This notion, far from being a product of the heady events of 2011–12, continues to hold sway today. In 2016, the journalist and English professor Joshua Clover published Riot. Strike. Riot., heralding a “new era of uprisings.” Clover claims, with surprising confidence, that “the riot has returned as the leading tactic in the repertoire of collective action” in the “overdeveloped countries.” High-profile examples from Berkeley, California to Hamburg, Germany appear to support the view that protestors in the Western democracies have never been more riotous than in recent years.
Although it may appear to some journalists and philosophers that global protest culture is radicalizing, this is mostly because they ignore empirical data suggesting otherwise. In what follows, I use one of the most comprehensive and up-to-date datasets on protest activity around the world, the 2017 version of the Cross-National Time-Series Data Archive by Arthur S. Banks and Kenneth A. Wilson, to paint a more systematic picture of global rioting. (For their measure of rioting, Banks and Wilson count “any violent demonstration or clash of more than 100 citizens involving the use of physical force.”) After accounting for population growth, the dynamics of peaceful demonstrations, and some illustrative country histories, I find a relative worldwide pacification of rioting over the past several decades. I also checked that my findings are robust with regard to to different ways of defining the system of states.
Figure 1 plots the total number of riots observed each year, around the world, from 1919 to 2016. Between 2011 and 2016, the average number of annual riots around the world surged to about 253. This is the real empirical basis for claims about the resurgence of global rioting, but Figure 1 gives a glimpse of how much our era has also been characterized by a peculiar dearth of riots. For most of the historical record, from 1919 to 1992, the world saw an average of roughly 53 riots per year. But for the 18 years before 2011, from 1993 to 2010, the world averaged only 35 riots per year with little year-to-year variance. After the collapse of the Soviet Union, it appeared as though the triumph of liberal democracy might have finally removed any reason for militant, anti-systemic forms of protest such as rioting.
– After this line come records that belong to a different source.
-- ==== Sys2Proof/Laws/Code.lean ====
section
/-! SUPPORT. A code start at which one programme alone may code: the other programmes' work is none (R43, R44). -/

namespace Sys2Proof.Machine

/-- The entries and states of the programmes other than `p`. -/
def State.others (p : Prog) (s : State) : Table 4 (Option (Option Entry × ProgState)) :=
  Table.ofFn fun q => if q = p then none else some (entryOf s q, (prog s q).state)

theorem others_of {p : Prog} {s t : State}
    (h : ∀ q, q ≠ p → entryOf s q = entryOf t q ∧ (prog s q).state = (prog t q).state) : s.others p = t.others p := by
  apply Table.ext_get
  intro q
  simp only [State.others, Table.get_ofFn]
  split
  · rfl
  · rename_i hq; rw [(h q hq).1, (h q hq).2]

theorem of_others {p : Prog} {s t : State} (h : s.others p = t.others p) (q : Prog) (hq : q ≠ p) :
    entryOf s q = entryOf t q ∧ (prog s q).state = (prog t q).state := by
  have := congrArg (fun x => x.get q) h
  simpa [State.others, Table.get_ofFn, hq] using this

theorem others_of_serene (p : Prog) {s t : State} (h : s.serene = t.serene) : s.others p = t.others p := by
  apply others_of
  intro q _
  have e := serene_eq h
  refine ⟨by simp only [entryOf, e.2.2.2.1], ?_⟩
  have := exceptMarks_of e.2.2.2.2.2.2.2.2.2.2.1 q
  rw [this]

@[simp] theorem raiseFlag_others (p : Prog) (f : EventFlag) (s : State) : (raiseFlag f s).others p = s.others p :=
  others_of_serene p (by simp)
@[simp] theorem queueNotice_others (p : Prog) (b : NoticeBody) (a : Option OpenCommand) (s : State) :
    (queueNotice b a s).others p = s.others p := others_of_serene p (by simp)
@[simp] theorem refreshCause_others (p q : Prog) (s : State) : (refreshCause q s).others p = s.others p :=
  others_of_serene p (by simp)
@[simp] theorem appendPackets_others (p : Prog) (c : QueueClass) (ps : List Packet) (s : State) :
    (appendPackets c ps s).others p = s.others p := others_of_serene p (by simp)
@[simp] theorem request_others (p : Prog) (o : Owner) (n : Nat) (s : State) :
    (request o n s).2.others p = s.others p := others_of_serene p (by simp)
@[simp] theorem anchorStarted_others (p q : Prog) (c : Pic) (s : State) : (anchorStarted q c s).others p = s.others p :=
  others_of_serene p (by simp)
@[simp] theorem leavesRunning_others (p q : Prog) (s : State) : (leavesRunning q s).others p = s.others p :=
  others_of_serene p (by simp)

@[simp] theorem onProg_others (p : Prog) (f : Programme → Programme) (s : State) :
    (s.onProg p f).others p = s.others p := by
  apply others_of
  intro q hq
  refine ⟨rfl, ?_⟩
  simp only [prog, State.onProg, State.onPgc, Table.get_modify_ne _ _ (Ne.symm hq)]

@[simp] theorem setEntry_others (p : Prog) (e : Option Entry) (s : State) : (s.setEntry p e).others p = s.others p := by
  apply others_of
  intro q hq
  refine ⟨?_, rfl⟩
  simp only [entryOf, State.setEntry, State.onCde, Table.get_set_ne _ _ (Ne.symm hq)]

@[simp] theorem onLoop_others (p q : Prog) (f : CodingLoop → CodingLoop) (s : State) :
    (s.onLoop q f).others p = s.others p := rfl
@[simp] theorem onRate_others (p q : Prog) (f : RateProg → RateProg) (s : State) :
    (s.onRate q f).others p = s.others p := rfl
@[simp] theorem onPort_others (p q : Prog) (f : Port → Port) (s : State) : (s.onPort q f).others p = s.others p := rfl
@[simp] theorem markDiscard_others (p q : Prog) (s : State) : (markDiscard q s).others p = s.others p := rfl

@[simp] theorem endStop_others (p : Prog) (m : StopMode) (pic : Pic) (s : State) :
    (endStop p m pic s).others p = s.others p := by
  simp only [endStop]
  split <;> simp

@[simp] theorem pictureReported_others (p : Prog) (b : Nat) (s : State) :
    (pictureReported p b s).others p = s.others p := by
  simp only [pictureReported]
  split <;> simp

@[simp] theorem completePicture_others (p : Prog) (e : Entry) (s : State) :
    (completePicture p e s).others p = s.others p := by
  simp only [completePicture]
  split <;> simp

@[simp] theorem overrun_others (p : Prog) (s : State) : (overrun p s).others p = s.others p := by
  simp only [overrun]
  split <;> simp

@[simp] theorem emitHeader_others (p q : Prog) (pic : Pic) (tick : Tick) (band : Nat) (header : List Byte) (s : State) :
    (emitHeader q pic tick band header s).others p = s.others p := by
  have h := request_others p (.prog q) 1 s
  simp only [emitHeader]
  split <;> rename_i h2 <;> rw [h2] at h <;> simpa using h

@[simp] theorem emitSkip_others (p : Prog) (c : CodeStart) (s : State) : (emitSkip p c s).others p = s.others p := by
  simp [emitSkip, countGroup]

@[simp] theorem freezeHold_others (p : Prog) (c : CodeStart) (s : State) : (freezeHold c p s).others p = s.others p := by
  simp only [freezeHold]
  repeat' split
  all_goals simp

theorem takeFrom_others (p q : Prog) (b : Bool) (s : State) : (takeFrom b q s).others p = s.others p := by
  simp only [takeFrom]
  split <;> simp

@[simp] theorem takePicture_others (p : Prog) (b : Bool) (s : State) : (takePicture p b s).2.others p = s.others p := by
  have : ∀ (l : List Prog) (s : State), (l.foldl (fun s q => takeFrom b q s) s).others p = s.others p := by
    intro l
    induction l with
    | nil => intro s; rfl
    | cons a l ih => intro s; exact (ih _).trans (takeFrom_others p a b s)
  simp only [takePicture]
  split
  · exact this _ _
  · rfl

@[simp] theorem judgeInput_others (p : Prog) (b : Bool) (s : State) : (judgeInput p b s).others p = s.others p := by
  simp only [judgeInput]
  repeat' split
  all_goals simp

@[simp] theorem beginPicture_others (p : Prog) (type : PicType) (n : Nat) (c : CodeStart) (s : State) :
    (beginPicture p type n c s).others p = s.others p := by
  simp only [beginPicture]
  split <;> simp

@[simp] theorem decidePicture_others (p : Prog) (b : Bool) (c : CodeStart) (s : State) :
    (decidePicture p b c s).others p = s.others p := by
  simp only [decidePicture]
  repeat' split
  all_goals simp

@[simp] theorem becomeRunning_others (p : Prog) (s : State) : (becomeRunning p s).others p = s.others p := by
  simp [becomeRunning, rateRunning]

@[simp] theorem codeProgramme_others (p : Prog) (c : CodeStart) (s : State) :
    (codeProgramme c p s).others p = s.others p := by
  simp only [codeProgramme]
  repeat' split
  all_goals simp

/-! ### The other programmes do nothing -/

theorem Alone.of_others {p : Prog} {s t : State} (h : Alone p s) (e : t.others p = s.others p) : Alone p t := by
  intro q hq
  have := Machine.of_others e q hq
  rw [this.1, this.2]
  exact h q hq

theorem overrun_none {q : Prog} {s : State} (h : entryOf s q = none) : overrun q s = s := by
  simp [overrun, h]

theorem freezeHold_none {c : CodeStart} {q : Prog} {s : State} (h : (prog s q).state ≠ .freezing) :
    freezeHold c q s = s := by
  simp [freezeHold, h]

theorem codeProgramme_none {c : CodeStart} {q : Prog} {s : State} (h1 : (prog s q).state ≠ .starting)
    (h2 : (prog s q).state ≠ .running) : codeProgramme c q s = s := by
  simp [codeProgramme, runsNow, h1, h2]

/-- A fold over the programmes whose work is none but for `p` is the work of `p`. -/
theorem fold_alone {p : Prog} {f : Prog → State → State} (hp : ∀ s, (f p s).others p = s.others p)
    (hf : ∀ q s, q ≠ p → Alone p s → f q s = s) {s : State} (h : Alone p s) :
    four.foldl (fun s q => f q s) s = f p s := by
  have h2 := h.of_others (hp s)
  have a : ∀ q, q ≠ p → f q s = s := fun q hq => hf q s hq h
  have b : ∀ q, q ≠ p → f q (f p s) = f p s := fun q hq => hf q _ hq h2
  simp only [four, List.foldl]
  obtain rfl | rfl | rfl | rfl : p = 0 ∨ p = 1 ∨ p = 2 ∨ p = 3 := by fin_cases p <;> simp
  · rw [b 1 (by decide), b 2 (by decide), b 3 (by decide)]
  · rw [a 0 (by decide), b 2 (by decide), b 3 (by decide)]
  · rw [a 0 (by decide), a 1 (by decide), b 3 (by decide)]
  · rw [a 0 (by decide), a 1 (by decide), a 2 (by decide)]

/-- A code start at which `p` alone may code is its overrun, its hold, its take and decision, and a band if one can start. -/
theorem takeCodeStart_alone {c : CodeStart} {p : Prog} {s : State} (h : Alone p s) :
    takeCodeStart c s = startBand (codeProgramme c p (freezeHold c p (overrun p s))) := by
  have h1 := h.of_others (overrun_others p s)
  have h2 := h1.of_others (freezeHold_others p c (overrun p s))
  simp only [takeCodeStart]
  rw [fold_alone (f := overrun) (overrun_others p) (fun q s hq ha => overrun_none (ha q hq).1) h]
  rw [fold_alone (f := fun p s => freezeHold c p s) (freezeHold_others p c)
    (fun q s hq ha => freezeHold_none (by rcases (ha q hq).2 with e | e | e <;> simp [e])) h1]
  rw [fold_alone (f := fun p s => codeProgramme c p s) (codeProgramme_others p c)
    (fun q s hq ha => codeProgramme_none (by rcases (ha q hq).2 with e | e | e <;> simp [e])
      (by rcases (ha q hq).2 with e | e | e <;> simp [e])) h2]

theorem find_cyclic (p k : Prog) :
    (([k + 1, k + 2, k + 3, k] : List Prog).find? fun q => if q = p then true else false) = some p := by
  revert p k; decide

/-- A RUNNING programme's work at a code start: the take, the input status, the decision (R18, R19, R44). -/
theorem codeProgramme_running {c : CodeStart} {p : Prog} {s : State} (h : (prog s p).state = .running) :
    codeProgramme c p s = decidePicture p (takePicture p true s).1 c
      (judgeInput p (takePicture p true s).1 (takePicture p true s).2) := by
  have hr : runsNow s p c = false := by simp [runsNow, h]
  simp only [codeProgramme, hr, h]
  simp

/-- A STARTING programme leaves a code start that is not its first (R26). -/
theorem codeProgramme_waiting {c : CodeStart} {p : Prog} {s : State} (h : (prog s p).state = .starting)
    (h2 : (prog s p).awaiting = true ∨ (prog s p).firstPic ≠ some c.pic) : codeProgramme c p s = s := by
  have hr : runsNow s p c = false := by
    obtain h2 | h2 := h2 <;> simp [runsNow, h2]
  simp [codeProgramme, hr, h]

/-- The newest untaken picture of a store whose older ones were taken is its last. -/
theorem takeNewest_last {old : List StoredPicture} {v : StoredPicture} (h1 : v.taken = false)
    (h2 : ∀ w ∈ old, w.taken = true) :
    takeNewest (old ++ [v]) = (old ++ [{ v with taken := true }], 0, true) := by
  simp only [takeNewest, List.foldr_append, List.foldr_cons, List.foldr_nil, h1, Bool.false_eq_true, if_false]
  induction old with
  | nil => rfl
  | cons w ws ih =>
    rw [List.foldr_cons, ih (fun x hx => h2 x (List.mem_cons_of_mem _ hx))]
    simp [h2 w (List.mem_cons_self ..)]

/-- A programme of no pair takes the picture that its port offers last (R18). -/
theorem takePicture_last {p : Prog} {b : Bool} {s : State} {old : List StoredPicture} {v : StoredPicture}
    (hpair : (prog s p).pair = false) (hs : (s.ports.get p).store = old ++ [v]) (h1 : v.taken = false)
    (h2 : ∀ w ∈ old, w.taken = true) :
    takePicture p b s = (true, s.onPort p fun q => { q with store := old ++ [{ v with taken := true }] }) := by
  have h : offers s p = true := by simp [offers, hs, h1]
  simp only [takePicture, portsOf, hpair, Bool.false_eq_true, if_false, List.all_cons, List.all_nil, h, Bool.and_self,
    if_true, List.foldl, takeFrom, hs, takeNewest_last h1 h2]
  simp

/-- A programme of no pair whose port offers nothing takes nothing (R18). -/
theorem takePicture_none {p : Prog} {b : Bool} {s : State} (hpair : (prog s p).pair = false)
    (hs : ∀ w ∈ (s.ports.get p).store, w.taken = true) : takePicture p b s = (false, s) := by
  have h : offers s p = false := by
    simp only [offers, List.any_eq_false]
    intro w hw; simp [hs w hw]
  simp [takePicture, portsOf, hpair, h]

/-- With no clip waiting for the programme, "anchor started" changes nothing (R129). -/
theorem anchorStarted_none {p : Prog} {c : Pic} {s : State} (h : ∀ k ∈ s.clm.clips, k.pendingOn p = false) :
    anchorStarted p c s = s := by
  have : (s.clm.clips.filter fun c => c.pendingOn p) = [] := by
    rw [List.filter_eq_nil_iff]; intro c hc; simp [h c hc]
  simp [anchorStarted, this]

/-- With no clip waiting for the programme, its leaving RUNNING changes nothing (R130). -/
theorem leavesRunning_none {p : Prog} {s : State} (h : ∀ c ∈ s.clm.clips, c.pendingOn p = false) :
    leavesRunning p s = s := by
  have : (s.clm.clips.filter fun c => c.pendingOn p) = [] := by
    rw [List.filter_eq_nil_iff]; intro c hc; simp [h c hc]
  simp [leavesRunning, this]

/-- With no picture in progress of any programme but `p`, the band to start next is one of `p`. -/
theorem nextServed_alone {p : Prog} {s : State} (h : Alone p s) :
    nextServed s.cde = if ((entryOf s p).map fun e => decide (e.started < e.bands)).getD false then some p else none := by
  have a : ∀ q, q ≠ p → s.cde.entries.get q = none := fun q hq => (h q hq).1
  have key : ∀ k : Prog, ∀ P : Bool,
      (([k + 1, k + 2, k + 3, k] : List Prog).find? fun q => if q = p then P else false) = if P then some p else none := by
    intro k P
    cases P
    · simp
    · simpa using find_cyclic p k
  have e : ∀ q, ((s.cde.entries.get q).map fun e => decide (e.started < e.bands)).getD false =
      if q = p then ((entryOf s p).map fun e => decide (e.started < e.bands)).getD false else false := by
    intro q
    split
    · rename_i hq; subst hq; rfl
    · rename_i hq; rw [a q hq]; rfl
  simp only [nextServed]
  simp only [e]
  exact key _ _

/-- The idle engine starts the next band of the only programme with a picture in progress (R41). -/
theorem startBand_alone {p : Prog} {e : Entry} {s : State} (h : Alone p s) (hb : s.cde.band = none)
    (he : entryOf s p = some e) (hs : e.started < e.bands) :
    startBand s = { s with
      cde := { s.cde with
        entries := s.cde.entries.set p (some { e with started := e.started + 1 })
        band := some {
          prog := p, pic := e.pic, band := e.started + 1, quant := e.codingQ,
          tiles := bandTiles (formatOf s p).width e.method }
        lastServed := p } } := by
  have hn : nextServed s.cde = some p := by rw [nextServed_alone h, he]; simp [hs]
  simp only [startBand, hb, hn, he]
  rfl

/-- With no picture in progress the engine starts no band. -/
theorem startBand_none {p : Prog} {s : State} (h : Alone p s) (he : entryOf s p = none) : startBand s = s := by
  have hn : nextServed s.cde = none := by rw [nextServed_alone h, he]; rfl
  simp only [startBand, hn]
  split <;> rfl

end Sys2Proof.Machine
end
At first glance, Figure 1 seems like overwhelming evidence of a global surge in rioting since 2011. But it partially reflects the far larger number of potential rioters in the world today. In 1964, on the cusp of the spike in rioting between 1965 and 1970, the global population was about 3.2 billion. By 2016, the world’s population had more than doubled to 7.3 billion. This poses a problem when analyzing the world’s riotousness over time because every new person slightly increases the probability of a riot occurring. The absolute number of riots can very well increase over time, even if attitudes and behaviors stay the same or become less riotous, or if a decreasing percentage of the population participates in riots. (This is not to mention the role of “youth bulges” in rioting, which would likely add further qualifications to contemporary assertions about the prevalence of rioting.)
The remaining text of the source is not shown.